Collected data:
theorem meets_ScalarImmediates :
    ((siWords { d := 3, w := true, a := 1, i := 63 } ++ [Instr.li { d := 3, w := true, i := 0x3FFF }, .lui { d := 3, w := true, i := 0x3FFF }]).all
      fun i => dev.turn i) = true ∧
    (viewOf (.addi { d := 3, w := true, a := 1, i := 255 })).imm = some (8, 255) ∧
    limmOf [.addi { d := 3, w := true, a := 1, i := 255 }] = none ∧
    limmOf [.limm { p := 0xFFFFFF }, .addi { d := 3, w := true, a := 1, i := 255 }] = some 0xFFFFFF := by
  decide +kernel

theorem meets_ScalarFloatWords :
    (([.fadd sr, .fsub sr, .fmul sr, .fdiv sr, .fma sr, .fmin sr, .fmax sr, .feq sr, .flt sr, .fle sr, .fsqrt s1, .fcvtif s1,
      .fcvtfi s1] : List Instr).all fun i => dev.turn i) = true := by
  decide +kernel

/-- Finite values whose sum is not zero, and is: 1, and 1 with -1; an infinity times an infinity. -/
theorem meets_FloatResults :
    (Fv.fin false 1 0).real + (Fv.fin false 1 0).real ≠ 0 ∧ (Fv.fin false 1 0).real + (Fv.fin true 1 0).real = 0 ∧
    (Fv.fin false 1 0).real * (Fv.fin false 1 0).real + (Fv.fin false 1 0).real ≠ 0 ∧
    (Fv.fin false 1 0).real * (Fv.fin false 1 0).real + (Fv.fin true 1 0).real = 0 ∧
    mulExact (.inf true) (.inf true) = (.inf false, 0) ∧ mulExact (.fin false 1 0) (.fin true 1 0) = (.fin true 1 0, 0) ∧
    (Fv.nan true).isNan = true ∧ (Fv.inf true).isNan = false := by
  refine ⟨?_, ?_, ?_, ?_, by decide, by decide, by decide, by decide⟩ <;> norm_num [Fv.real]

/-- With a word of pipe S, with and without W, with d = 0, and with a word of no pipe. -/
theorem meets_ScalarResults :
    (dev.ctx? dev.iss.tile dev.iss.slot).isSome = true ∧ dev.cur.s.length = 32 ∧ dev.cur.lat.length = 8 ∧
    dev.pipe (.add sr) = some 0 ∧ dev.pipe (.hsum { d := 3 }) ≠ some 0 := by
  decide +kernel

theorem meets_CsrWords :
    (dev.ctx? dev.iss.tile dev.iss.slot).isSome = true ∧
    (([.csrr { d := 3, w := true, x := 0 }] : List Instr).all fun i => dev.turn i) = true ∧
    (([.scsrr { d := 3, w := true, x := 1 }] : List Instr).all fun i => devS.turn i) = true ∧
    (([.csrw { d := 3, w := true, a := 1, x := 0 }, .csrs { d := 3, w := true, a := 1, x := 0 }, .csrc { d := 3, w := true, a := 1, x := 0 }] :
      List Instr).all fun i => ready dev i fun o => !(o.srcS i 0).p) = true ∧
    (([.csrw { d := 3, w := true, a := 9, x := 0 }, .csrs { d := 3, w := true, a := 9, x := 0 }, .csrc { d := 3, w := true, a := 9, x := 0 }] :
      List Instr).all fun i => ready dev i fun o => (o.srcS i 0).p) = true ∧
    (([.scsrw { d := 3, w := true, a := 1, x := 1 }, .scsrs { d := 3, w := true, a := 1, x := 1 }, .scsrc { d := 3, w := true, a := 1, x := 1 }] :
      List Instr).all fun i => ready devS i fun o => !(o.srcS i 0).p) = true ∧
    (([.scsrw { d := 3, w := true, a := 9, x := 1 }, .scsrs { d := 3, w := true, a := 9, x := 1 }, .scsrc { d := 3, w := true, a := 9, x := 1 }] :
      List Instr).all fun i => ready devS i fun o => (o.srcS i 0).p) = true := by
  decide +kernel

theorem meets_PrivilegedWordsInUserMode :
    (([.xret, .scsrr { d := 3, w := true, x := 1 }, .scsrw { d := 3, w := true, a := 1, x := 1 }, .scsrs { d := 3, w := true, a := 1, x := 1 },
      .scsrc { d := 3, w := true, a := 1, x := 1 }, .tlbinv { a := 1, e := 0 }] : List Instr).all fun i =>
      let o := dev.openBundle
      !o.iss.early && !bit o.iss.done o.iss.pos && !o.iss.pre.mode &&
      (wordCheck { o.iss.pre with mode := true } (limmOf (o.words i)) i).isNone) = true := by
  decide +kernel

/-- A predicate register with bit 0 set, in the device of `base`. -/
def devP : State := mini { user base with p := [BitVec.allOnes 256, 1, 0, 2, 0, 0, 0, 0] }

theorem meets_Branches :
    (([(.bz { a := 0, i := 1 }, fun (x : W64) => x == 0), (.bnz { a := 1, i := 1 }, fun x => x != 0),
      (.bltz { a := 5, i := 0x8000 }, fun x => decide (x.toInt < 0)), (.bgez { a := 0, i := 0x7FFF }, fun x => decide (0 ≤ x.toInt))] :
      List (Instr × (W64 → Bool))).all fun e => ready dev e.1 fun o => !(o.srcS e.1 0).p && e.2 (o.srcS e.1 0).v) = true ∧
    (([(.bz { a := 1, i := 1 }, fun (x : W64) => x == 0), (.bnz { a := 0, i := 1 }, fun x => x != 0),
      (.bltz { a := 0, i := 1 }, fun x => decide (x.toInt < 0)), (.bgez { a := 5, i := 1 }, fun x => decide (0 ≤ x.toInt))] :
      List (Instr × (W64 → Bool))).all fun e => ready dev e.1 fun o => !(o.srcS e.1 0).p && !e.2 (o.srcS e.1 0).v) = true ∧
    (([.bz { a := 9, i := 1 }, .bnz { a := 9, i := 1 }, .bltz { a := 9, i := 1 }, .bgez { a := 9, i := 1 }] : List Instr).all fun i =>
      ready dev i fun o => (o.srcS i 0).p) = true ∧
    (([(.bp { p := 1, i := 1 }, fun (x : Pred) => x.getLsbD 0), (.bnp { p := 3, i := 1 }, fun x => !x.getLsbD 0),
      (.bany { p := 3, i := 1 }, fun x => x != 0), (.bnone { p := 2, i := 1 }, fun x => x == 0)] : List (Instr × (Pred → Bool))).all fun e =>
        match e.1 with
        | .bp f | .bnp f | .bany f | .bnone f => ready devP e.1 fun o => e.2 (o.iss.pre.preg f.p.toNat)
        | _ => false) = true ∧
    (([(.bp { p := 3, i := 1 }, fun (x : Pred) => x.getLsbD 0), (.bnp { p := 1, i := 1 }, fun x => !x.getLsbD 0),
      (.bany { p := 2, i := 1 }, fun x => x != 0), (.bnone { p := 3, i := 1 }, fun x => x == 0)] : List (Instr × (Pred → Bool))).all fun e =>
        match e.1 with
        | .bp f | .bnp f | .bany f | .bnone f => ready devP e.1 fun o => !e.2 (o.iss.pre.preg f.p.toNat)
        | _ => false) = true := by
  decide +kernel

/-- The loop counter at and below the values where BLOOP ends. -/
def devLoop (n : Nat) : State := mini { user base with lc := BitVec.ofNat 64 n }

▶ Action item: Every line above that holds the string "slot" should be copied out.

▶ Reply:
    (dev.ctx? dev.iss.tile dev.iss.slot).isSome = true ∧ dev.cur.s.length = 32 ∧ dev.cur.lat.length = 8 ∧
    (dev.ctx? dev.iss.tile dev.iss.slot).isSome = true ∧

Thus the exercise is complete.